A Kansas taxpayer is sounding an alarm about a recent opinion by Attorney General Kris Kobach, and its effect on constituents’ access to local government notices about official government business that appear on various issues in newspapers.
The issue for Hutchinson resident Harley Teel revolves around Kansas Statute 12-1651, which defines “an official newspaper in cities of the second and third classes”, depending on population:
- 3rd Class cities are those with populations between 2,000 and 4,999
- 2nd Class cities are those with populations between 5,000 and 14,999
- 1st Class cities have populations above 15,000
The statute sets out the qualifications for “official newspapers’:
1 -It must be published at least weekly 50 times each year and have been so published for at least one year prior to the publication of any official city publication.
2 -It must be entered at the post office of publication as second-class mail matter.
3 -More than 50% of the circulation must be sold to the subscribers either on a daily, weekly, monthly or yearly basis. It shall have general paid circulation on a daily, weekly, monthly or yearly basis in the county and shall not be a trade, religious or fraternal publication.
4 -It shall have general paid circulation on a daily, weekly, monthly or yearly basis in the county and shall not be a trade, religious or fraternal publication
Teel contends a recent opinion from Kobach in a letter to State Representative Stephen Owens gives local governments an “opt-out” in providing news and information to constituents, allowing them to use only their city’s website to disseminate information to taxpayers.
In his opinion, the attorney general reasons since the statute applies to only the newspapers in second and third class cities, not those above 15,000 residents, it should not require “official newspapers” to be designated for any city, and cities are free to use only their city websites to keep their constituents informed:
“K.S.A. 12-1651(a) requires second and third class cities to designate an official city newspaper for the publishing of official city business, provided the newspaper meets the qualifications set forth in K.S.A. 12- 1651(b). However, under the home rule provisions of the Kansas Constitution, Kan. Const. Art. 12, § 5, which allows cities to exempt themselves from nonuniform acts of the legislature, a city may exempt itself by charter ordinance from the requirements set forth in K.S.A. 12-1651 because the statute is not uniformly applicable as it applies only to second- and third-class cities.”
“The home rule provisions of the Kansas Constitution empower cities to “determine their local affairs. Taking effect in 1961, the home rule amendment empowered local governments to determine their local affairs and government by ordinance. This constitutional provision is to be liberally construed in order to give cities the largest measure of self-government. While a city’s home rule authority is not limitless, any city may by charter ordinance elect to have an enactment of the legislature not apply to such city if the enactment is not uniformly applicable to all cities.”

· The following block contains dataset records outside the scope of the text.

/-- Settles O45: of the effects of a step, only a read writes a byte source, and only an accepted Emit the log. -/
theorem atMostOneReadOrOneEmit : Obligations.AtMostOneReadOrOneEmit := by
  intro i s s' h
  obtain ⟨r, rfl, _⟩ | ⟨k, p, q, _, hport, _, _, heffect⟩ := exec_next h
  · exact .inl ⟨rfl, rfl⟩
  · cases heffect with
    | stop => exact .inl ⟨rfl, setPort_streams_of_same hport rfl⟩
    | read hu hread => exact .inr (.inl ⟨rfl, p, q, _, _, hport, hread, setPort_streams hport⟩)
    | discard => exact .inl ⟨rfl, setPort_streams_of_same hport rfl⟩
    | @accept _ _ sink _ _ hacc =>
      exact .inr (.inr ⟨⟨_, hacc⟩, setPort_streams_of_same (s := s.setSink sink) hport rfl⟩)
    | hold hacc => exact .inl ⟨hacc, rfl⟩

/-- Settles O47: the frame decodes from the packet, so its bytes are the packet, which R195 and R59 speak of. -/
theorem emittedFrameIsThePacket : Obligations.EmittedFrameIsThePacket := by
  intro s s' p q r _ hq hinv h hacc
  obtain ⟨q₀, hport, _, hk, heffect⟩ := exec_stepKind_next (k := .readyEmit) h
  cases hq.symm.trans hport
  obtain ⟨_, hp, herr, hverdict⟩ := inRow_of_kindOf hk
  cases heffect with
  | read hu => cases hu
  | discard hd => simp at hd
  | hold hsame => simp [hsame] at hacc
  | @accept handle f sink hhandle hd hlog =>
    have hr : { port := handle, frame := f } = r := by simpa [hlog] using hacc
    subst hr
    obtain ⟨_, _, _, hbytes⟩ := decodeRtu_ok hd
    have haddr : s.cfg.broadcast = .drop → f.address ≠ 0#8 := fun hdrop =>
      address_ne_zero_of_verdict hd (hverdict.resolve_right (by simp [stepKey, hdrop]))
    refine ⟨hbytes, requestInv_of_decodeRtu (List.mem_of_getElem? hhandle) hinv hp herr hd haddr, hhandle,
      fun total hseg => ?_⟩
    obtain ⟨_, hsegment⟩ := hseg
    rw [hbytes]
    exact hsegment herr

/-- Settles O42: the step that a RUNNING port's state selects answers, and stops no port but by RA_SHUTDOWN. -/
theorem reassemblerNeverStopsButByShutdown : Obligations.ReassemblerNeverStopsButByShutdown := by
  intro s p rest hinv hsched hp
  obtain ⟨hc, hlen, _⟩ := hinv
  have hq : s.ports[p]? = some s.ports[p] := List.getElem?_eq_getElem (hlen ▸ hp)
  cases hr : s.ports[p].run with
  | stopped =>
    refine ⟨_, stoppedPortTakesNoStep s p _ rest hc hq hr hsched, fun j a b ha hrun hb hstop => ?_⟩
    cases ha.symm.trans hb
    cases hrun.symm.trans hstop
  | running =>
    obtain ⟨k, hk⟩ := kindOf_total (s.setSchedule rest) p s.ports[p]
    obtain ⟨s', hs'⟩ := exec_selected_answers (s := s.setSchedule rest) hq hr hk (hc.1 ▸ hp)
    refine ⟨s', step_of_exec hc hsched hs', fun j a b ha hrun hb hstop => ?_⟩
    obtain ⟨_, hstep⟩ := exec_stepKind_next hs'
    by_contra hs
    have hsame : b.run = a.run := hstep.run_eq (by simpa using hs) ha hb
    rw [hrun, hstop] at hsame
    cases hsame

/-- Settles O38: the read finds nothing either way, and leaves the same stream. -/
theorem readErrorActsAsEmptyRead : Obligations.ReadErrorActsAsEmptyRead := by
  rintro s p q phase tape rest ⟨hq, hr, hs, hphase⟩ hready hinv hsched htape
  by_cases hc : s.cfg.Legal
  · obtain ⟨mode, max, hreq, hmax⟩ := exists_readRequest_pos hc hinv (hphase ▸ hready)
    exact step_setPort_of_same_read hc hsched hq hr hs rfl rfl (portStepRead_of_gap hreq hmax htape rfl)
      (portStepRead_of_gap hreq hmax rfl rfl)
  · rw [step_of_not_legal hc, step_of_not_legal (s := s.setPort p _) hc]

end Sys2Proof.Machine
end

section
/-! SUPPORT. A run of one port's turns, followed through what the port shows: the gap that ends any earlier attempt, the
pieces of a frame, and the Emit (spec/45_reassembler.md R184 to R196). Settles O48. -/

namespace Sys2Proof.Machine

/-! ### Runs -/

/-- A run goes on from where its first part ended. -/
theorem run_add {M : Host.Core} {m n : Nat} {s t : M.State} (h : M.run m s = .next t) :
    M.run (m + n) s = M.run n t := by
  induction m generalizing s with
  | zero =>
    cases h
    rw [Nat.zero_add]
  | succ m ih =>
    rw [Nat.succ_add]
    simp only [Host.Core.run] at h ⊢
    cases hstep : M.step s with
    | next u =>
      rw [hstep] at h
      exact ih h
    | fault r =>
      rw [hstep] at h
      cases h
    | refused r =>
      rw [hstep] at h
      cases h

/-- A run of one step is that step. -/
theorem run_one {s t : State} (h : step s = .next t) : Host.Core.run core 1 s = .next t := by
  have hstep : core.step s = .next t := h
  simp only [Host.Core.run, hstep]

/-! ### What a port shows -/

/-- All that the coming steps of a RUNNING port depend on, with the log of the sink: its ListenState, what its stream
lists, and the listed answers of the sink. -/
structure PortView where
  ls : ListenState
  tape : List Arrival
  answers : List Bool
  accepted : List Request

/-- In `s`, whose CFG is `c` and where SHUTDOWN is deasserted, port `p` is RUNNING and shows `v`. -/
structure Shows (c : Cfg) (p : Nat) (v : PortView) (s : State) : Prop where
  cfg : s.cfg = c
  shutdown : s.shutdown = false
  answers : s.sink.answers = v.answers
  accepted : s.sink.accepted = v.accepted
  port : ∃ draws, s.ports[p]? = some { run := .running, ls := v.ls, stream := { tape := v.tape, draws := draws } }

In a letter to State Representative Michael Murphy, Teel says the issue of transparency goes beyond the designation of “official newspapers” and urged action to be taken by the Legislature:
“A website can be changed in 5 seconds with no transparency to the public. I have challenged our Mayor several times on her mistakes and within minutes the website was changed even though what was voted on by the city council differed in wording. There is no public record of when a document/ordinance is placed on a website – or removed. There is no affidavit to validate the “publication”.Those are problems being created by the State Legislature with allowing website in lieu of print.
“Both first and second classes may stop the requirements of validated, unquestionable publications in print and simply place it on a website. That means that a council can approve an ordinance and by that evening it will be in force without allowing a single citizen to know ahead of the enactment. Agendas are not ever required to show everything in detail and I guarantee you that council meetings have pre-prepared documents and ordinances introduced and voted on.
“I hope you will consider these changes and challenge the opinion of Kobach. If not, please change every statute that is in the Chapters 12 through 15 and repeal them since they must be invalid according to the opinion.”
Teel concluded in an interview with The Sentinel that his concern is transparency and accountability of local government:
“Smaller towns (Cities of 2nd and 3rd class) are often subject to less revenue than what would drive a professional and thorough audit. So, they have little transparency and no audits to encourage it. I can’t say that anyone has abused the process yet but our 3rd class city just drafted the ordinance to charter out of the statute. They could literally have an ordinance in place in less than an hour. Bring it to vote on (the information can be handed out before a council meeting). Vote – approve and set the website as the new law.
“Kobach, in my opinion, is totally off base on his opinion on the statute. If this is non conforming because it applies only to 2nd and 3rd class, then they can also charter out of anything that offers different criteria for 2nd and 3 class cities. If the legislature lets them get by with this then the representatives are dumber than I thought.”
At one time, local newspapers were a primary way of connecting with city residents. But widespread access to the internet and the gradual erosion of newspaper subscriptions changed that dynamic. Now, local government entities have more cost-effective means to notify residents than publishing in newspapers, but newspaper owners don’t want to give up the revenue that comes with having a monopoly on legal notices. Eventually, the Legislature may have to craft a solution.